15.1 This Agreement and any dispute or claim (including non-contractual disputes or claims) arising out of or in connection with it or its subject matter or formation shall be governed by and construed in accordance with the laws of the Country set forth in Schedule 1. Each party irrevocably agrees that the courts of the location set forth in Schedule 1 shall have exclusive jurisdiction to settle any dispute or claim (including non-contractual disputes or claims) arising out of or in connection with this Agreement or its subject matter or formation.
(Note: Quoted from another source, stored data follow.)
-- ==== Sys2Proof/Machine/State.lean ====
section
/-! DEFINITION. The state of the module: plain data, holding every piece of state the spec gives it, and its value right after
reset. -/

namespace Sys2Proof.Machine

/-- Why a command can stop with a fault. No rule of the spec stops the module on a command: every fault the spec describes
(R558) is an effect on its state, so the model has one fault only. -/
inductive Fault where
  /-- Raised by no meaning of this model; it stands for a command whose effect the spec would leave open altogether. Safe. -/
  | noEffectGiven
  deriving DecidableEq, Repr

/-- Why a command can be refused. -/
inductive Refusal where
  /-- Raised by the dispatch for a command that has no meaning yet, with its mnemonic. Safe: nothing can be proved of it. -/
  | notModelled (mnemonic : String)
  deriving DecidableEq, Repr

/-! ## What the latest command sent -/

/-- What leaves the module as the effect of one command. The model's own record, not state of the spec: `State.sent` holds the
outputs of the latest command, oldest first. -/
inductive Out where
  /-- A SEALED lanyard datagram's message (R527): session slot, channel (2 response, 3 notice, 4 acknowledgement), message type,
  status, sequence number, body. -/
  | message (slot channel msgType status seq : Nat) (body : List Byte)
  /-- An OPEN_ACK (R524): session identifier, echoed nonce, device nonce, agreed size, privilege. -/
  | openAck (session : Nat) (hostNonce deviceNonce : List Byte) (maxDgram priv : Nat)
  /-- A REJECT (R526): session identifier answered and code. -/
  | reject (session code : Nat)
  /-- An Ethernet frame (R292): port, breakout, 1 when it ends with an inverted FCS (R560) and else 0, bytes without FCS. -/
  | frame (port breakout damaged : Nat) (bytes : List Byte)
  /-- A splice cell or flooded control message (R398, R399): splice port, cell type, payload words. -/
  | cell (port type : Nat) (payload : List Nat)
  /-- A level or pulse on an output pin (R662): pin name's number in `Pin`, level, instant in units of 1/27 ns. -/
  | pin (pin : Nat) (level : Bool) (instant : Nat)
  /-- A line sent by a destination (R33, R34): destination, line number, video samples, words of ancillary packets. -/
  | line (dst line : Nat) (samples anc : List Nat)
  /-- A word from an audio destination position (R53): position and word; the output of a slave port (R237) stands at
65,536 + 16 × port + slot; embedded channel k of destination d during pilot service (R511) at 131,072 + 64 × d + k. -/
  | audio (pos word : Nat)
  /-- A completion of a send (R295): port, breakout, send tag, code. -/
  | completion (port breakout tag code : Nat)
  /-- A register value that a read has returned (R304, R335, R620, R666): address and value. -/
  | value (addr value : Nat)
  /-- The response to a fabric transaction (R618, R620): master, target, kind of the error response (0 for none), words read. -/
  | bus (master target kind : Nat) (words : List Nat)
  /-- A write that leaves through the PCIe window (R633): window address, words. -/
  | pcie (addr : Nat) (words : List Nat)
  deriving DecidableEq, Repr

/-! ## Whether the module runs -/

/-- Whether the module's functions run: they stop while it is held in reset (R489, R644, R651) and while boundary scan holds its
pins (R669). -/
inductive RunState where
  | running | inReset | scan
  deriving DecidableEq, Repr

/-! ## Timing domains (R44 to R76, R673) -/

/-- An alignment that waits for its tick (R49, R51): the earliest instant of that tick, and the cause as coded in R672
(1 first automatic alignment, 2 REALIGN, 3 REJOIN). -/
structure Align where
  notBefore : Nat
  cause : Nat
  deriving DecidableEq, Repr

/-- A timing domain beside its registers: the 48-bit frame counter, the instant of the latest tick and of the next one, the rate
code in force (R673), the output delay and line window in force (R68, R76), the bound entry in force, the phase measured at the
latest tick (in 1/27 ns, none while the origin is not qualified), whether it has been aligned since reset release, the alignment
that waits, the one that this tick brings (to be carried out by DOMAIN_ALIGNMENT), whether the next tick is an aligned one, the
frame whose take application job is open, the frame whose commit flag is set, the run of TAKE overruns (R559), whether its
first tick of full service has come (R508), and which of the SYNC, CMP, OCCL and FWA jobs are open (R60). -/
structure Domain where
  frame : Nat
  tickAt : Nat
  nextTick : Nat
  rate : Nat
  outDelay : Nat
  leadMin : Nat
  leadMax : Nat
  entry : Nat
  splice : Bool
  phase : Option Int
  aligned : Bool
  pend : Option Align
  due : Option Nat
  arriving : Bool
  jobFrame : Option Nat
  commit : Option Nat
  takeOvr : Nat
  fullTick : Bool
  syncOpen : Bool
  cmpOpen : Bool
  occlOpen : Bool
  fwaOpen : Bool
  deriving DecidableEq, Repr

/-- A domain right after reset (R74: rate code 7, window 1 to 6; its counters at 0). -/
def Domain.reset : Domain :=
  { frame := 0, tickAt := 0, nextTick := 0, rate := 7, outDelay := 0, leadMin := 1, leadMax := 6, entry := 0, splice := false,
    phase := none, aligned := false, pend := none, due := none, arriving := false, jobFrame := none, commit := none, takeOvr := 0,
    fullTick := false, syncOpen := false, cmpOpen := false, occlOpen := false, fwaOpen := false }

/-- The device-wide timing: the house sample ticks after tick 0 (not wrapped), the slot frames and the instant at which the latest began, the position of the TD0 frame in the five-frame
sequence and that of the next one, the instant of the latest sample tick, the lengthening that an alignment of TD0 adds to the
slot frame that holds its tick (R52), and whether free-running timing has started (R53, R55, step 5 of R507). -/
structure TickSt where
  domains : Tbl Domain
  samples : Nat
  slotFrames : Nat
  slotAt : Nat
  seqPos : Nat
  seqNext : Nat
  sampleAt : Nat
  stretch : Nat
  running : Bool
  deriving DecidableEq, Repr

def TickSt.reset : TickSt := { domains := [], samples := 0, slotFrames := 0, slotAt := 0, seqPos := 0, seqNext := 0, sampleAt := 0, stretch := 0, running := false }

/-! ## Crosspoint (R77 to R110, R675) -/

/-- The path of a route, coded as `XPT.DST_STATE.PATH` (R108). -/
inductive Path where
  | none | line | frame | packet
  deriving DecidableEq, Repr

/-- The route of a destination on one level (R77, R81): source index, origin device (none for a local source), path. -/
structure Route where
  src : Nat
  dev : Option Nat
  path : Path
  deriving DecidableEq, Repr

/-- The state of a level, coded as `XPT.DST_STATE.STATE` (R108). -/
inductive LevelState where
  | normal | await | black | hold | alt
  deriving DecidableEq, Repr

/-- The cause of a fallback, coded as `XPT.DST_STATE.CAUSE` (R98). -/
inductive Cause where
  | none | lost | rate | window | severed
  deriving DecidableEq, Repr

/-- A level's state, the cause of its fallback, and the path on which the alternate source is served (R99). -/
structure Level where
  state : LevelState
  cause : Cause
  altPath : Path
  deriving DecidableEq, Repr

/-- A destination beside its routes: the state of the video, ancillary and audio-follow levels (an audio-follow level in a
condition sends silence, R98), the domain of an accepted change and the instant from which it takes effect (R675), and the lines
repeated in the frame in progress (R33). -/
structure Dst where
  video : Level
  anc : Level
  follow : Level
  newTd : Option (Nat × Nat)
  td : Nat
  missed : Nat
  deriving DecidableEq, Repr

/-- A destination right after reset: assigned to TD0 (R105), no fallback. -/
def Dst.reset : Dst :=
  { video := ⟨.normal, .none, .none⟩, anc := ⟨.normal, .none, .none⟩, follow := ⟨.normal, .none, .none⟩, newTd := Option.none, td := 0, missed := 0 }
15.2 This Agreement constitutes the entire agreement between the parties, and shall supersede and extinguish all previous agreements, promises, assurances, warranties, representations and understandings between them, whether written or oral, relating to its subject matter. Each party agrees that it shall have no remedies in respect of any statement, representation, assurance or warranty (whether made innocently or negligently) that is not set out in this Agreement. Each party agrees that it shall have no claim for innocent or negligent misrepresentation based on any statement in this Agreement.
15.3 If any provision of this Agreement shall for any reason be held to be invalid, illegal or unenforceable in any respect, it shall be deemed modified to the minimum extent necessary to make it valid, legal and enforceable. If such modification is not possible, the relevant provision or part-provision shall be deemed deleted. Any modification to or deletion of a provision or part-provision under this clause shall not affect the validity and enforceability of the rest of this Agreement which shall remain in full force and effect.
15.4 A waiver of any right or remedy under this Agreement or by law is only effective if given in writing and shall not be deemed a waiver of any subsequent breach or default. A failure or delay by a party to exercise any right or remedy provided under this agreement or by law shall not constitute a waiver of that or any other right or remedy, nor shall it prevent or restrict any further exercise of that or any other right or remedy. No single or partial exercise of any right or remedy provided under this Agreement or by law shall prevent or restrict the further exercise of that or any other right or remedy
15.55 This Agreement does not give rise to any rights under to any third parties to enforce any term of this Agreement.
15.6 This Agreement may be executed in two or more counterparts, each of which when executed shall constitute a duplicate original, and all of which together shall constitute the one Agreement.